/-- A request over MCTP that changes nothing is answered on the bus with its status. -/
theorem mctp_answered {d : Dev} (hon : d.aonOn = true) {slot pay : List Byte} {sig : Bool} {bad : List Nat} {x : Resp}
    (hx : mctpAnswer sig bad (mctpReq slot pay d) d = (d, x)) :
    ∃ (e : Dev) (b p : List Byte), Gives (.mctpRequest slot pay sig bad) d e ∧ e.out = d.out ++ [.mctp b p]
      ∧ leNat ((b.drop 4).take 2) = x.status % 2 ^ 16 ∧ e = { d with out := e.out, fh := e.fh, free := e.free } := by
  have hgives : Gives (.mctpRequest slot pay sig bad) d (mctpRequest slot pay sig bad d) := gives_of_onlyIf hon (fun _ => rfl)
  have heq : mctpRequest slot pay sig bad d = d.respond (mctpReq slot pay d) x := by
    change (mctpAnswer sig bad (mctpReq slot pay d) d).1.respond (mctpReq slot pay d) (mctpAnswer sig bad (mctpReq slot pay d) d).2 = _
    rw [hx]
  rw [heq, Dev.respond_mctp rfl rfl] at hgives
  exact ⟨_, _, _, hgives, rfl, slotBytes_status _ x _ _ _, rfl⟩

end Sys2Proof.Spec
end

section
/-! PROOFS. The FLAGS, REG, EVENT, LOG and MCTP commands answer as their rules say. -/

namespace Sys2Proof.Spec

open Sys2Proof Sys2Proof.Machine

theorem gives_registerWrite {d : Dev} (hq : Quiet d) (g : Option Nat) (a n : Nat) (v : W64) :
    Gives (.registerWrite g a n v) d (registerWrite g a n v d) := hq.gives (fun _ => rfl)

theorem Serving.func {d w : Dev} {f op : Nat} {r : Req} (h : Serving d f op r w) : r.func = f := by
  obtain ⟨-, -, hfunc, -⟩ := h
  exact hfunc

/-- Settles O49: each command is the equation of its case, a register write that of its register, and an answer over MCTP that of the
check which decides it. -/
theorem flagRegisterEventAndLogCommands : Obligations.FlagRegisterEventAndLogCommands := by
  unfold Obligations.FlagRegisterEventAndLogCommands
  intro d w f i s r two
  refine ⟨?flagsRead, ?flagsClear, ?regRead, ?regWrite, ?hostWrite, ?eventConfig, ?eventQuery, ?eventFetch, ?logRead, ?logClear,
    ?unknown, ?mctp⟩
  case flagsRead => exact fun h hnames => h.replies (fun _ => rfl) (cmdFlagsRead_ok hnames)
  case flagsClear =>
    intro h hnames _
    exact ⟨_, h.replies (fun _ => rfl) (cmdFlagsClear_ok hnames), putStream_streamSet w i _⟩
  case regRead =>
    intro u o h hwidth hpos hmax
    refine ⟨fun halign ht => ⟨fun hdom hidle => ?_, fun hdom hno => ?_, fun hdom hu hrun hlo hhi => ?_⟩,
      fun hmis => h.replies (fun _ => rfl) (cmdRegRead_misaligned hwidth hpos hmax hmis),
      fun halign ht => h.replies (fun _ => rfl) (cmdRegRead_denied hwidth hpos hmax halign ht)⟩
    · obtain ⟨c, hc⟩ := w.regReads_cad u o (r.arg 2) (r.arg 3)
      refine ⟨_, _, h.replies (fun _ => rfl) (cmdRegRead_ok hwidth hpos hmax halign ht hdom hidle), by rw [hc]; rfl,
        regAnswer_status _ _ _, fun hlong => regAnswer_payload hlong (w.regReads_length _ _ _ _), fun hu h4 h1 => ?_⟩
      have hone : w.regReads u o 4 1 = ([w.regWord u o], w) := by simp only [Dev.regReads, w.regRead_word hu]
      rw [h4, h1, hone]
      exact ⟨rfl, regAnswer_word _⟩
    · exact h.replies (fun _ => rfl) (cmdRegRead_ungranted hwidth hpos hmax halign ht hdom hno)
    · exact h.replies (fun _ => rfl) (cmdRegRead_busy hwidth hpos hmax halign ht hdom hu hrun hlo hhi)
  case regWrite =>
    intro u o h hwidth halign ht v
    have hreply : Replies (.regWrite f) d (w.wordWrite u o v) r {} := h.replies (fun _ => rfl) (cmdRegWrite_word hwidth halign ht)
    refine ⟨?holdlim, ?wakeen, ?fountainhead, ?flags, ?ident⟩
    case holdlim =>
      rintro rfl rfl
      exact hreply
    case wakeen =>
      rintro rfl rfl
      exact hreply
    case fountainhead =>
      rintro rfl
      exact hreply
    case flags =>
      rintro hu rfl
      rw [w.wordWrite_basin hu, Basin.regWrite_csc] at hreply
      exact ⟨_, hreply, rfl, fun n hn => w.basin_putBasin_other u n _ hn, w.basin_putBasin u _⟩
    case ident =>
      rintro hu rfl
      rw [w.wordWrite_basin hu, Basin.regWrite_ident] at hreply
      refine ⟨_, hreply, rfl, fun n => ?_⟩
      by_cases hn : n = u
      · rw [hn, w.basin_putBasin]
      · exact w.basin_putBasin_other u n _ hn
  case hostWrite =>
    intro a v hquiet halign
    refine ⟨fun ht => ?wakeen, fun ht => ?bootStatus, fun hf hr hoff hv => ?reqbase⟩
    case wakeen =>
      have hgives := gives_registerWrite hquiet none a 4 v
      rwa [registerWrite_word halign ht, Dev.wordWrite_wakeen, Nat.mod_mod_of_dvd _ (by decide)] at hgives
    case bootStatus =>
      have hgives := gives_registerWrite hquiet none a 4 v
      rwa [registerWrite_word halign ht, Dev.wordWrite_fountainhead] at hgives
    case reqbase =>
      have hgives := gives_registerWrite hquiet (some f) 0x1000 4 v
      rwa [registerWrite_reqbase hf hr hoff hv] at hgives
  case eventConfig =>
    intro h halign hmin hmax hvector
    obtain rfl := h.func
    exact h.replies (fun _ => rfl) (cmdEventConfig_ok halign hmin hmax hvector)
  case eventQuery =>
    intro h
    obtain rfl := h.func
    exact h.replies (fun _ => rfl) rfl
  case eventFetch =>
    intro h hmin hmax
    obtain ⟨lost, hfetch⟩ := cmdEventFetch_ok (w := w) hmin hmax
    refine ⟨_, _, h.replies (fun _ => rfl) hfetch, rfl, by rw [fetchedEvents_length, List.length_take], fun k x hk hx => ?_, rfl⟩
    obtain ⟨n, rest, hentry⟩ := fetchedEvents_entry (by rwa [List.getElem?_take_of_lt hk])
      ((Config.freeValue w.free).toNat % 2) w.fh.supLost
    rw [← List.drop_drop, hentry]
    exact ⟨eventBytes_type x _ n rest, eventBytes_ct x _ n rest⟩
  case logRead =>
    exact fun h hend hmax => ⟨_, h.replies (fun _ => rfl) (cmdLogRead_ok hend hmax), rfl, rfl, rfl⟩
  case logClear =>
    intro h
    obtain ⟨_, _, hclear⟩ := cmdLogClear_eq r w
    exact ⟨_, h.replies (fun _ => rfl) hclear, rfl, fun _ => rfl, rfl, rfl⟩
  case unknown =>
    rintro ⟨hon, -, hfunc, -, rest, hinprog, rfl⟩ hunknown
    have hgives : Gives (.unknownOpcode f) d (unknownOpcode f d) := gives_of_onlyIf hon (fun _ => rfl)
    have hanswer : unknownOpcode f d = (d.setFh { d.fh with inprog := rest }).respond r { status := 0x200 } := by
      unfold unknownOpcode
      rw [hinprog]
      exact if_pos ⟨hfunc, hunknown⟩
    rwa [hanswer] at hgives
  case mctp =>
    intro slot pay sig bad hon hlive _ hpay op answered
    refine ⟨fun hop hcap => ?info, fun hop => ?denied, fun hop => ?unknownOpcode, fun hop hready => ?early,
      fun hop hready hcap harg hfloor hstate => ?conflict⟩
    case info =>
      have hcode : (mctpReq slot pay d).opcode = 0x100 := hop
      have hserved := mctpAnswer_served (sig := sig) (bad := bad) (by rw [hcode]; decide) hlive (by rw [hcode]; decide)
        (fun hlater => absurd hlater (by rw [hcode]; decide)) (by rw [hcode]; decide) hcap hpay
      exact mctp_answered hon (hserved.trans (mctpServe_info hcode))
    case denied =>
      have hcode : (mctpReq slot pay d).opcode = 0x400 := hop
      exact mctp_answered hon (mctpAnswer_denied (by rw [hcode]; decide) hlive (by rw [hcode]; decide))
    case unknownOpcode =>
      have hcode : (mctpReq slot pay d).opcode = 0xFFF := hop
      exact mctp_answered hon (mctpAnswer_unknown (by rw [hcode]; decide))
    case early =>
      have hcode : (mctpReq slot pay d).opcode = 0xA00 := hop
      exact mctp_answered hon (mctpAnswer_early (by rw [hcode]; decide) hlive (by rw [hcode]; decide) hready)
    case conflict =>
      have hcode : (mctpReq slot pay d).opcode = 0xB01 := hop
      have hserved := mctpAnswer_served (sig := sig) (bad := bad) (by rw [hcode]; decide) hlive (by rw [hcode]; decide)
        (fun _ => hready) (by rw [hcode]; decide) hcap hpay
      have htrim : (mctpReq slot pay d).arg 0 = 1 := by simp [mctpReq_arg0, harg]
      have hawake : d.pow.moving = true ∨ d.pow.stable ≠ 2 := hstate.imp_right (fun hready => by omega)
      exact mctp_answered hon (hserved.trans ((mctpServe_powerEnter hcode).trans (cmdPowerEnter_conflict_awake htrim hfloor hawake)))

end Sys2Proof.Spec
end

section
/-! PROOFS. Memory after writes (R53): numbers written and read back, and lists of writes in the order made. -/

namespace Sys2Proof

/-- Bytes written are read back. -/
theorem Mem.readBytes_writeBytes (m : Mem) (a : Nat) (bs : List Byte) : Mem.readBytes (Mem.writeBytes m a bs) a bs.length = bs := by
  refine List.ext_getElem (by simp [Mem.readBytes]) (fun k h _ => ?_)
  have hk : k < bs.length := by simpa [Mem.readBytes] using h
  simp [Mem.readBytes, Mem.read_writeBytes, hk]

/-- A number written is read back modulo the size of its bytes. -/
theorem Mem.readLe_writeLe (m : Mem) (a n v : Nat) : Mem.readLe (Mem.writeLe m a n v) a n = v % 256 ^ n := by
  have hread := Mem.readBytes_writeBytes m a (leBytes n v)
  rw [leBytes_length] at hread
  rw [Mem.readLe, Mem.writeLe, hread, leNat_leBytes]

/-- Writes made in two parts. -/
theorem Mem.apply_append (m : Mem) (ws vs : List (Nat × Byte)) : Mem.apply m (ws ++ vs) = Mem.apply (Mem.apply m ws) vs :=
  List.foldl_append

theorem Mem.apply_cons (m : Mem) (w : Nat × Byte) (ws : List (Nat × Byte)) : Mem.apply m (w :: ws) = Mem.apply (Mem.write m w.1 w.2) ws := rfl

/-- A byte that no write names is as before. -/
theorem Mem.read_apply_untouched {ws : List (Nat × Byte)} {p : Nat} (h : ∀ w ∈ ws, w.1 ≠ p) (m : Mem) :
    Mem.read (Mem.apply m ws) p = Mem.read m p := by
  induction ws generalizing m with
  | nil => rfl
  | cons w ws ih =>
    rw [Mem.apply_cons, ih (fun v hv => h v (List.mem_cons_of_mem w hv)),
      Mem.read_write_other m w.1 p w.2 (h w List.mem_cons_self).symm]

/-- A byte that some write names, and on which all that name it agree. -/
theorem Mem.read_apply_agreed {ws : List (Nat × Byte)} {p : Nat} {v : Byte} (hmem : ∃ w ∈ ws, w.1 = p) (hall : ∀ w ∈ ws, w.1 = p → w.2 = v)
    (m : Mem) : Mem.read (Mem.apply m ws) p = v := by
  induction ws generalizing m with
  | nil => simp at hmem
  | cons w ws ih =>
    have hrest : ∀ u ∈ ws, u.1 = p → u.2 = v := fun u hu => hall u (List.mem_cons_of_mem w hu)
    rw [Mem.apply_cons]
    by_cases hlater : ∃ u ∈ ws, u.1 = p
    · exact ih hlater hrest _
    · have hno : ∀ u ∈ ws, u.1 ≠ p := fun u hu hup => hlater ⟨u, hu, hup⟩
      obtain ⟨u, hu, hup⟩ := hmem
      have hw : u = w := (List.mem_cons.mp hu).resolve_right (fun hin => hno u hin hup)
      subst hw
      rw [Mem.read_apply_untouched hno, ← hup, Mem.read_write_same, hall u List.mem_cons_self hup]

****************

# EXERCISE DESCRIPTION
Look over the listing and return each line that holds "hmem".

# RESPONSE TO THE TASK
theorem Mem.read_apply_agreed {ws : List (Nat × Byte)} {p : Nat} {v : Byte} (hmem : ∃ w ∈ ws, w.1 = p) (hall : ∀ w ∈ ws, w.1 = p → w.2 = v)
  | nil => simp at hmem
      obtain ⟨u, hu, hup⟩ := hmem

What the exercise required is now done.